■ STORED DATA
-- ==== Sys2Proof/Machine/Tiles.lean ====
section
/-! DEFINITION. Tiles: format slots (R289 to R292), the packed image (R277), block-scaled elements (R284 to R288), tile and
ring events (R279, R283), and the matrix step (R303). -/

namespace Sys2Proof.Machine

/-! ## Format slots (R289 to R292) -/

def slotBase (w : Word) : Nat := w.toNat % 16
def slotBsz (w : Word) : Nat := w.toNat / 2 ^ 4 % 4
def slotSloc (w : Word) : Nat := w.toNat / 2 ^ 6 % 4
def slotSstr (w : Word) : Nat := w.toNat / 2 ^ 8 % 16
def slotSat (w : Word) : Bool := w.getLsbD 16
def slotStype (w : Word) : Nat := w.toNat / 2 ^ 18 % 4
/-- The rounding mode of a slot: its code 5 to 7 is reserved. -/
def slotMode (w : Word) : RMode :=
  match w.toNat / 2 ^ 13 % 8 with
  | 1 => .rtz | 2 => .rup | 3 => .rdn | 4 => .rsr | _ => .rne

/-- Is a slot valid (R290)? -/
def slotValid (w : Word) : Bool :=
  let b := slotBase w
  let z := slotBsz w
  w.toNat / 2 ^ 20 == 0 && !w.getLsbD 17 && !w.getLsbD 12 && decide (w.toNat / 2 ^ 13 % 8 < 5) && decide (slotSloc w < 2) &&
  decide (z < 2) && decide (b < 8) &&
  (if b < 3 then z == 0 else if b < 6 then true else z == 1) &&
  (z != 0 || (slotSloc w == 0 && slotSstr w == 0 && slotStype w == 0)) &&
  (!(3 ≤ b && b ≤ 5 && z == 1) || slotStype w == 0) && (b != 7 || slotStype w == 1 || slotStype w == 3)

/-- Does the service level have the slot's format (R291)? -/
def slotAvailable (level : Nat) (w : Word) : Bool :=
  decide (level = 2) || slotBase w == 0 || slotBase w == 2 || (slotBase w == 5 && slotBsz w == 0)

/-- The check of R292. -/
def slotUsable (level : Nat) (w : Word) : Bool := slotValid w && slotAvailable level w

/-- Bits of an element in plane 0 (R291). -/
def planeBits (base : Nat) : Nat :=
  match base with
  | 0 => 32 | 1 | 2 => 16 | 3 | 4 | 5 => 8 | _ => 4
/-- The k-group size of MMA (R302). -/
def kGroup (base : Nat) : Nat :=
  match base with
  | 1 | 2 => 16 | 6 => 64 | _ => 32

/-! ## Geometry (R276, R277) -/

def ctlSlot (w : Word) : Nat := w.toNat % 8
def ctlRows (w : Word) : Nat := w.toNat / 2 ^ 3 % 256
def ctlCols (w : Word) : Nat := w.toNat / 2 ^ 11 % 256
/-- The control-word check of R276. -/
def ctlOk (w : Word) : Bool :=
  w.toNat / 2 ^ 19 == 0 && decide (1 ≤ ctlRows w ∧ ctlRows w ≤ 128) && decide (1 ≤ ctlCols w ∧ ctlCols w ≤ 128)

/-- The shape of a tile: rows, columns and its slot's value. -/
structure Shape where
  rows : Nat
  cols : Nat
  slot : Word
  deriving DecidableEq, Repr

/-- The least power of two that is at least x. -/
def pow2ceil (x : Nat) : Nat := if x ≤ 1 then 1 else 2 ^ (Nat.log2 (x - 1) + 1)

def Shape.plane0 (h : Shape) : Nat := h.rows * h.cols * planeBits (slotBase h.slot) / 8
def Shape.isFp6 (h : Shape) : Bool := slotBase h.slot == 7
def Shape.plane1At (h : Shape) : Nat := pow2ceil h.plane0
def Shape.plane1 (h : Shape) : Nat := if h.isFp6 then h.rows * h.cols / 4 else 0
def Shape.scaled (h : Shape) : Bool := slotBsz h.slot == 1
/-- Where the scale plane begins in the image. -/
def Shape.scaleAt (h : Shape) : Nat := if h.isFp6 then h.plane1At + pow2ceil h.plane1 else pow2ceil h.plane0
def Shape.stride (h : Shape) : Nat := 2 ^ slotSstr h.slot
/-- Size of the scale plane. -/
def Shape.scaleSize (h : Shape) : Nat := if h.scaled then h.rows * h.stride else 0
/-- The image size: the end of the last plane. -/
def Shape.imageSize (h : Shape) : Nat :=
  if h.scaled then h.scaleAt + h.scaleSize else if h.isFp6 then h.plane1At + h.plane1 else h.plane0
/-- The footprint: the image size rounded up to a multiple of 256 bytes. -/
def Shape.footprint (h : Shape) : Nat := (h.imageSize + 255) / 256 * 256
/-- Is a byte of the image padding (R277)? The bytes of a scale-plane row past its C / 32 scale bytes belong to the plane, whose size
the rule gives as R × 2^SSTR: they are no padding, and keep what is written there (DESIGN CHOICE, log entry 156). -/
def Shape.isPadding (h : Shape) (o : Nat) : Bool :=
  !(decide (o < h.plane0) || (h.isFp6 && decide (h.plane1At ≤ o ∧ o < h.plane1At + h.plane1)) ||
    (h.scaled && decide (h.scaleAt ≤ o ∧ o < h.scaleAt + h.scaleSize)))

/-- The step-3 check of R278: columns and row stride of a block-scaled slot. -/
def Shape.blocksOk (h : Shape) : Bool := !h.scaled || (h.cols % 32 == 0 && decide (h.cols / 32 ≤ h.stride))

/-! ## Images as bytes -/

def imgByte (m : NMap Byte) (o : Nat) : Byte := ngetD m 0 o
def imgSet (m : NMap Byte) (o : Nat) (b : Byte) : NMap Byte := nsetD m 0 o b
def imgBytes (m : NMap Byte) (o n : Nat) : List Byte := (List.range n).map (fun i => imgByte m (o + i))
def imgSetBytes (m : NMap Byte) (o : Nat) : List Byte → NMap Byte
  | [] => m
  | b :: l => imgSetBytes (imgSet m o b) (o + 1) l
/-- An image from its bytes. -/
def imgOf (l : List Byte) : NMap Byte :=
  ((List.range l.length).zip l).filter (fun e => e.2 != 0)
/-- The image that the device reads from these bytes: those that are padding are ignored (R277). -/
def Shape.imgOf (h : Shape) (l : List Byte) : NMap Byte := (Machine.imgOf l).filter (fun e => !h.isPadding e.1)

/-- The n-th field of w bits of a plane. -/
def planeField (m : NMap Byte) (at_ w n : Nat) : Nat :=
  ofBytes (imgBytes m (at_ + n * w / 8) ((w + 7) / 8)) / 2 ^ (n * w % 8) % 2 ^ w
/-- The code of element (i, j) (R277, R286). -/
def elemCode (h : Shape) (m : NMap Byte) (i j : Nat) : Nat :=
  let n := i * h.cols + j
  if h.isFp6 then planeField m 0 4 n * 4 + planeField m h.plane1At 2 n
  else planeField m 0 (planeBits (slotBase h.slot)) n
/-- The scale byte of block b of row i. -/
def scaleByte (h : Shape) (m : NMap Byte) (i b : Nat) : Nat := (imgByte m (h.scaleAt + i * h.stride + b)).toNat

/-! ## Element values (R284 to R287) -/

/-- The magnitudes of the sign-magnitude 4-bit types, in eighths, by type and magnitude code (R285). -/
def grid4 (ty : Nat) : List Nat :=
  match ty with
  | 1 => [0, 4, 8, 12, 16, 24, 32, 48]
  | 2 => [0, 1, 2, 4, 8, 16, 32, 64]
  | _ => [0, 8, 16, 24, 32, 48, 64, 96]

/-- D(c) of a 4-bit code (R285). -/
def dec4 (ty c : Nat) : FVal :=
  if ty = 0 then (if c < 8 then .fin false c 0 else .fin true (16 - c) 0)
  else .fin (decide (8 ≤ c)) ((grid4 ty).getD (c % 8) 0) (-3)

/-- The FP6 formats (R286); the NaN field marks a code that does not exist. -/
def noCode : Nat := 0x10000
def e2m3 : Fmt := ⟨2, 3, 1, false, 0x1F, noCode⟩
def e3m2 : Fmt := ⟨3, 2, 3, false, 0x1F, noCode⟩
/-- An FP6 code has no infinity and no NaN (R286). -/
def dec6 (f : Fmt) (c : Nat) : FVal :=
  let neg := c / 32 % 2 == 1
  let e := c / 2 ^ f.fbits % 2 ^ f.ebits
  let fr := c % 2 ^ f.fbits
  if e = 0 then .fin neg fr (1 - (f.bias : Int) - f.fbits)
  else .fin neg (2 ^ f.fbits + fr) ((e : Int) - f.bias - f.fbits)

■ WORK TO BE COMPLETED
Give back, word for word, the lines of the records that run from the one holding "ignored (R277). -/" to the very last.

■ WORKED SOLUTION
/-- The image that the device reads from these bytes: those that are padding are ignored (R277). -/
def Shape.imgOf (h : Shape) (l : List Byte) : NMap Byte := (Machine.imgOf l).filter (fun e => !h.isPadding e.1)

/-- The n-th field of w bits of a plane. -/
def planeField (m : NMap Byte) (at_ w n : Nat) : Nat :=
  ofBytes (imgBytes m (at_ + n * w / 8) ((w + 7) / 8)) / 2 ^ (n * w % 8) % 2 ^ w
/-- The code of element (i, j) (R277, R286). -/
def elemCode (h : Shape) (m : NMap Byte) (i j : Nat) : Nat :=
  let n := i * h.cols + j
  if h.isFp6 then planeField m 0 4 n * 4 + planeField m h.plane1At 2 n
  else planeField m 0 (planeBits (slotBase h.slot)) n
/-- The scale byte of block b of row i. -/
def scaleByte (h : Shape) (m : NMap Byte) (i b : Nat) : Nat := (imgByte m (h.scaleAt + i * h.stride + b)).toNat

/-! ## Element values (R284 to R287) -/

/-- The magnitudes of the sign-magnitude 4-bit types, in eighths, by type and magnitude code (R285). -/
def grid4 (ty : Nat) : List Nat :=
  match ty with
  | 1 => [0, 4, 8, 12, 16, 24, 32, 48]
  | 2 => [0, 1, 2, 4, 8, 16, 32, 64]
  | _ => [0, 8, 16, 24, 32, 48, 64, 96]

/-- D(c) of a 4-bit code (R285). -/
def dec4 (ty c : Nat) : FVal :=
  if ty = 0 then (if c < 8 then .fin false c 0 else .fin true (16 - c) 0)
  else .fin (decide (8 ≤ c)) ((grid4 ty).getD (c % 8) 0) (-3)

/-- The FP6 formats (R286); the NaN field marks a code that does not exist. -/
def noCode : Nat := 0x10000
def e2m3 : Fmt := ⟨2, 3, 1, false, 0x1F, noCode⟩
def e3m2 : Fmt := ⟨3, 2, 3, false, 0x1F, noCode⟩
/-- An FP6 code has no infinity and no NaN (R286). -/
def dec6 (f : Fmt) (c : Nat) : FVal :=
  let neg := c / 32 % 2 == 1
  let e := c / 2 ^ f.fbits % 2 ^ f.ebits
  let fr := c % 2 ^ f.fbits
  if e = 0 then .fin neg fr (1 - (f.bias : Int) - f.fbits)
  else .fin neg (2 ^ f.fbits + fr) ((e : Int) - f.bias - f.fbits)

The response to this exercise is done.